業務効率だけでなく、誰がどの情報を閲覧、編集、出力できるかも定期的に見直します。

15. Dynamics 365とERPに関するよくある質問

Dynamics 365とERPを比較する際は、Dynamics 365全体ではなく、導入候補となる具体的なアプリケーションを確認する必要があります。

15.1 Dynamics 365はERPですか

Dynamics 365全体は、ERPだけではありません。CRMとERPの両方を含む業務アプリケーション群です。

Dynamics 365 Finance、Supply Chain Management、Business CentralなどはERP製品です。Dynamics 365 SalesやCustomer Serviceは、主にCRM領域の製品です。

15.2 Dynamics 365だけで会計と営業を管理できますか

Dynamics 365の複数アプリケーションを組み合わせれば、営業案件と財務業務の両方を管理できます。

営業にはSales、財務にはFinanceまたはBusiness Centralなどを利用します。

ただし、製品間で顧客、商品、注文をどのように共有するかを設計する必要があります。複数製品を契約するだけで自動的に統合されるわけではありません。

15.3 Business CentralとDynamics 365 Financeの違いは何ですか

Business Centralは、中小規模組織向けに財務、販売、在庫、サービスなどを一つの製品で管理する業務管理製品です。

Dynamics 365 Financeは、複雑な財務、予算、税務、複数法人、国際業務などを対象にできる財務ERPです。

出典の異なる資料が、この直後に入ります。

-- ==== Sys2Proof/Machine/L1.lean ====
section
/-! DEFINITION. The L1 of a cell and the phase-spill path: which lines stand in its ways, and where buffered sectors go that leave it (09
R263, R264, R268, R269, R272, 07 R192). -/
namespace Sys2Proof.Machine

/-! ## The lines of the L1 (R263, R264) -/

/-- The ways of a cell's L1: its banks in cache mode. -/
def State.ways (s : State) (bench cell : Nat) : List Nat := (List.range 12).filter (fun b => (s.bankOf bench cell b).mode = .cache)

/-- Buffered sectors of a course take the phase-spill path; none when one finds neither a spill bank nor a chunk. -/
def State.spillSectors (s : State) (cid : Nat) (secs : List Nat) : Option State :=
  secs.foldl (fun (o : Option State) sec => match o with
    | none => none
    | some s => (s.spillPlace (s.course cid).group).map (fun r =>
        let c := r.2.course cid
        r.2.setCourse cid { c with spilt := c.spilt ++ [(sec, r.1)] })) (some s)

/-- A line leaves the L1: its buffered sectors take the phase-spill path; none when they find no place there. -/
def State.evictLine (s : State) (key : Nat) (x : L1Line) : Option State :=
  let t := match x.owner with
    | some v => s.spillSectors v ((s.course v).lineSectors x.line)
    | none => some s
  t.map (fun s => s.setL1 key ((s.cell key).l1.filter (· ≠ x)))

/-- The line that leaves a set whose ways are full: the least recently used (R263). -/
def State.l1Victim (s : State) (bench cell va : Nat) : Option L1Line :=
  let set := (s.cell (cellKey bench cell)).l1.filter (fun x => x.line % 512 = va / 256 % 512)
  if set.length < (s.ways bench cell).length then none else set.getLast?

/-- Does a line hold, or may it take, what an access needs: a snapshot sector for a load, beside the buffered sectors of whichever course;
a buffered sector for a store of course `owner`, in a line that holds none of another course (R264)? -/
def L1Line.fits (x : L1Line) (vd va : Nat) (owner : Option Nat) : Bool :=
  x.vd = vd && x.line = va / 256 && (owner.isNone || x.owner.isNone || x.owner = owner)

/-- The line of a cell's L1 that an access uses. -/
def State.l1Line (s : State) (bench cell vd va : Nat) (owner : Option Nat) : Option L1Line :=
  let l := (s.cell (cellKey bench cell)).l1
  (l.find? (fun x => x.fits vd va owner && x.owner = owner)).or (l.find? (fun x => x.fits vd va owner))

/-- A line is used: it stands first, and one that was absent takes a free way of its set. A store makes the line its course's. [DESIGN CHOICE, log 101] -/
def State.l1Use (s : State) (bench cell vd va : Nat) (owner : Option Nat) : State :=
  let k := cellKey bench cell
  let l := (s.cell k).l1
  match s.l1Line bench cell vd va owner with
  | some x => s.setL1 k ({ x with owner := owner.or x.owner } :: l.filter (· ≠ x))
  | none =>
    match (s.ways bench cell).find? (fun b => !l.any (fun x => x.line % 512 = va / 256 % 512 && x.bank = b)) with
    | some b => s.setL1 k ({ vd, line := va / 256, owner, bank := b } :: l)
    | none => s

/-- Has the L1 of a cell the line of an address already, for an owner? -/
def State.l1Has (s : State) (bench cell vd va : Nat) (owner : Option Nat) : Bool :=
  (s.l1Line bench cell vd va owner).isSome

/-- A load uses a line: one that is absent is filled, and the least recently used line of its set makes room if it can. -/
def State.l1Load (s : State) (bench cell vd va : Nat) : State :=
  if s.l1Has bench cell vd va none then s.l1Use bench cell vd va none
  else
    match s.l1Victim bench cell va with
    | none => s.l1Use bench cell vd va none
    | some x => ((s.evictLine (cellKey bench cell) x).map (fun s => s.l1Use bench cell vd va none)).getD s

/-- A course's store finds its sector's place: in the L1, where a line without buffered sectors may make room for it, or where the sector
has gone already; with no way, on the phase-spill path. None while a buffered sector must leave the L1 first, or no place is free. -/
def State.l1Store (s : State) (cid va : Nat) : Option State :=
  let c := s.course cid
  let g := s.group c.group
  let vd := (s.task g.task).vd
  if c.spilt.any (fun x => x.1 = va / 64) then some s
  else if (s.ways g.bench g.cell).isEmpty then s.spillSectors cid [va / 64]
  else if s.l1Has g.bench g.cell vd va (some cid) then some (s.l1Use g.bench g.cell vd va (some cid))
  else
    match s.l1Victim g.bench g.cell va with
    | none => some (s.l1Use g.bench g.cell vd va (some cid))
    | some x => if x.owner.isNone then (s.evictLine (cellKey g.bench g.cell) x).map (fun s => s.l1Use g.bench g.cell vd va (some cid)) else none

/-- Room for a store whose set holds buffered sectors: the least recently used line leaves the L1; none when it finds no place, or when,
with no way, the store's own sector finds none. -/
def State.l1MakeRoom (s : State) (cid va : Nat) : Option State :=
  let g := s.group (s.course cid).group
  if (s.ways g.bench g.cell).isEmpty then (s.spillPlace (s.course cid).group).map (fun _ => s)
  else
    match s.l1Victim g.bench g.cell va with
    | some x => s.evictLine (cellKey g.bench g.cell) x
    | none => some s

/-- What a bank of a cell holds leaves it before it changes its mode: its way leaves the L1, or its sectors move (R269). -/
def State.drainBank (s : State) (bench cell b : Nat) : State :=
  let k := cellKey bench cell
  let old := (s.bankOf bench cell b).mode
  let s := if old = .cache then s.dropWay bench cell b else s
  let c := s.cell k
  let s := s.setCell k { c with banks := tset c.banks b { tgetD c.banks b {} with mode := .fifo, fifo := [], head := 0 } }
  if old = .spill then s.moveSpills bench cell b else s

/-- The cell-owned banks that BANK_CFG puts into phase-spill mode: the SPILL highest-numbered ones (R268, R283). [DESIGN CHOICE, log 101] -/
def State.spillSet (s : State) (bench cell : Nat) : List Nat :=
  let b := s.bench bench
  let own := (List.range 12).reverse.filter (fun i => (s.bankOf bench cell i).owner.isNone)
  own.take (min b.spill.toNat (min b.minc.toNat 11))

/-- Cell-owned banks take the mode that BANK_CFG gives them now. -/
def State.setModes (s : State) (bench cell : Nat) (banks : List Nat) : State :=
  let spills := s.spillSet bench cell
  banks.foldl (fun s i =>
    let m : BankMode := if spills.contains i then .spill else .cache
    if (s.bankOf bench cell i).owner.isSome || (s.bankOf bench cell i).mode = m then s
    else
      let s := s.drainBank bench cell i
      let k := cellKey bench cell
      let c := s.cell k
      s.setCell k { c with banks := tset c.banks i { tgetD c.banks i {} with mode := m } }) s

/-- The group leaves the L1 and the spill banks: its buffered sectors are in its spill log, which takes the chunks that they need (07 R192). [DESIGN CHOICE, log 101] -/
def State.spillAll (s : State) (gk : Nat) : State :=
  let cs := s.coursesOf gk
  let secs := fun (c : Course) => (c.buf.filterMap (fun e => match e.loc with
    | .glob va => some (va / 64)
    | _ => none)).eraseDups
  let n := (cs.map (fun c => (secs (s.course c)).length)).foldl (· + ·) 0
  let g := s.group gk
  let s := s.setGroup gk (g.growLog ((n + 32767) / 32768) (s.freeNat (2 ^ 29 + gk)))
  let s := cs.foldl (fun s c => s.setCourse c { s.course c with spilt := (secs (s.course c)).map (fun x => (x, 0)) }) s
  let k := cellKey g.bench g.cell
  s.setL1 k ((s.cell k).l1.filter (fun x => !(x.owner.map cs.contains).getD false))

/-- Copies of a device's range leave every L1; what its courses have buffered stays theirs (04 R106). -/
def State.dropLines (s : State) (vd va len : Nat) : State :=
  { s with cells := s.cells.map (fun (p : Nat × Cell) =>
      (p.1, { p.2 with l1 := p.2.l1.filter (fun x => !(x.vd = vd && x.owner.isNone && va < x.line * 256 + 256 && x.line * 256 < va + len)) })) }

/-- Lines of published or committed sectors belong to no course. -/
def State.settleL1 (s : State) : State :=
  (s.cells.filter (fun p => p.2.l1.any (·.owner.isSome))).foldl (fun (s : State) (p : Nat × Cell) =>
    let l : List L1Line := p.2.l1.map (fun x => match x.owner with
      | some v => if ((s.course v).lineSectors x.line).isEmpty then { x with owner := none } else x
      | none => x)
    let once := (List.range l.length).filterMap (fun n => match l[n]? with
      | some x => if (l.take n).any (fun y => y.vd = x.vd && y.line = x.line && y.owner = x.owner) then none else some x
      | none => none)
    if once = p.2.l1 then s else s.setL1 p.1 once) s

end Sys2Proof.Machine
end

比較項目Business CentralDynamics 365 Finance
主な対象中小規模組織複雑な財務を持つ組織
製品範囲財務・販売・業務を統合財務管理を中心とする
製造プランによって対応Supply Chain Managementと組み合わせ
導入規模比較的限定しやすい大規模になりやすい
選定基準一体型の業務管理高度な財務・法人管理

企業規模だけでなく、会社数、取引量、国際要件、業務の複雑さで比較してください。

15.4 Dynamics 365を導入すればCRMとERPは自動的に連携しますか

同じDynamics 365製品群であっても、必要なデータが自動的にすべて統合されるわけではありません。

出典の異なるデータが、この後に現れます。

/-- RETRY of a group that has parked as a whole: it goes back to its last barrier, once its segments under way have completed; a saved one at
once, in its image (06 R176, R184). -/
def State.retryGroup (s : State) (gk : Nat) : State :=
  let g := s.group gk
  if g.saved then s.rollback gk
  else
    let s := (s.coursesOf gk).foldl (fun s cid => match (s.course cid).st with
      | .parked _ _ => s.setCourse cid { s.course cid with st := .running }
      | _ => s) s
    (s.setGroup gk { g with undo := some { retry := true } }).groupUE gk 0

/-- The lanes of a list of writes. -/
def lanesIn (ws : List RegWrite) : LaneMask :=
  maskOf (ws.filterMap (fun w => match w with
    | .v _ l _ | .b _ l _ => some l
    | _ => none))

/-- A course has consumed an uncorrectable word of its core: the instruction that it issued last and whose result is still on its way meets
ECC_UE, late, and writes nothing; with none on its way the course meets it where its lowest split stands, with nothing to perform
again (06 R160, R161, R209). [DEDUCED, log 67] -/
def State.courseUE (s : State) (cid : Nat) (addr : Word) : State :=
  let c := s.course cid
  if !c.alive then s
  else
    match (c.pends.filter (fun p => p.act = .none && p.due.isSome && !p.writes.isEmpty && p.late.isNone)).getLast?, c.splits with
    | some p, _ => s.meetLate cid { p with writes := [] } { cause := 3, addr, mask := lanesIn p.writes }
    | none, (w, sp) :: _ => s.lateHere cid w { cause := 3, addr, mask := sp.mask }
    | none, [] => s

/-- A unit of a group without SHADOW has consumed an uncorrectable word of its core (R209): it parks with ECC_UE. -/
def State.unitUE (s : State) (who : Consumer) (addr : Word) : State :=
  let s := s.countError (s.group (s.consumerGroup who)).bench (s.group (s.consumerGroup who)).cell
  match who with
  | .course cid => s.courseUE cid addr
  | .node g i =>
    (match tget (s.group g).nodes i with
     | some n => if n.st = .pending then s.parkNode { gk := g, idx := i, vd := (s.task (s.group g).task).vd, n } { cause := 3, addr } n.d.whole { pc := 0 } else s
     | none => s)
  | .segment n =>
    (match (s.copy n).segs.find? (fun x => !x.done && !x.parked && !x.sent && x.left.isEmpty) with
     | some x => s.parkSeg n x 3 addr
     | none => s)
  | .group gk => (s.coursesOf gk).foldl (fun s cid => s.courseUE cid addr) s

/-- UNCORRECTABLE_CONSUMED (.consumer who cause addr): in a shadowed launch the group rolls back or parks, unless the address has failed in
this interval already (R213); elsewhere the unit parks with ECC_UE (R209, 12 R352). What consumes it reports the error once (R216). -/
def execUncorrectableConsumed (s : State) : Out :=
  match s.arg with
  | .consumer who _ addr =>
    let gk := s.consumerGroup who
    let g := s.group gk
    .next (if g.ended then s
      else if (s.task g.task).hdr.shadow && (g.undo.isSome || s.rollsBack gk addr) then
        (if g.undo.isSome || who = .group gk then s else s.countError g.bench g.cell).groupUE gk addr
      else if g.saved then s else s.unitUE who addr)
  | _ => .next s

顧客、商品、注文、請求などについて、どのシステムを正式な情報源とするかを決めます。そのうえで、デュアルライト、Dataverse、コネクタ、APIなどから適切な連携方法を選択します。

連携時は、更新方向、実行頻度、権限、エラー対応も設計してください。

15.5 Dynamics 365と他社ERPは何を比較すべきですか

機能数や製品知名度だけでなく、必須業務への適合、標準化、データ移行、外部連携、操作性、導入体制、運用保守、長期的な総費用を比較します。

Microsoft製品との連携はDynamics 365の評価項目になりますが、自社の必須業務を満たせなければ導入目的は達成できません。

共通の評価表を作成し、同じ業務範囲、利用者数、移行条件、保守期間で候補製品を採点してください。

おわりに

Dynamics 365とERPの違いは、Dynamics 365がマイクロソフトの具体的な業務アプリケーション群であり、ERPが基幹業務を統合するシステム分類である点にあります。そのため、Dynamics 365とERPは完全に対立する選択肢ではありません。

Dynamics 365の中には、Business Central、Finance、Supply Chain ManagementなどのERP製品があります。同時に、SalesやCustomer ServiceなどのCRM製品も存在します。営業から受注、在庫、請求、顧客対応までを連携したい企業は、複数のDynamics 365アプリケーションを組み合わせる構成を検討できます。

一方、会計や販売管理だけを小規模に導入したい企業、業界固有の機能が多い企業、Microsoft以外の基盤を中心に利用している企業は、他社ERPや業界特化型製品も比較する必要があります。

製品名から選ぶのではなく、改善したい業務、必要な機能、標準化できる範囲、移行するデータ、運用体制を明確にしてください。そのうえで、Dynamics 365の具体的な製品と他社ERPを同じ条件で比較することが、適切な導入判断につながります。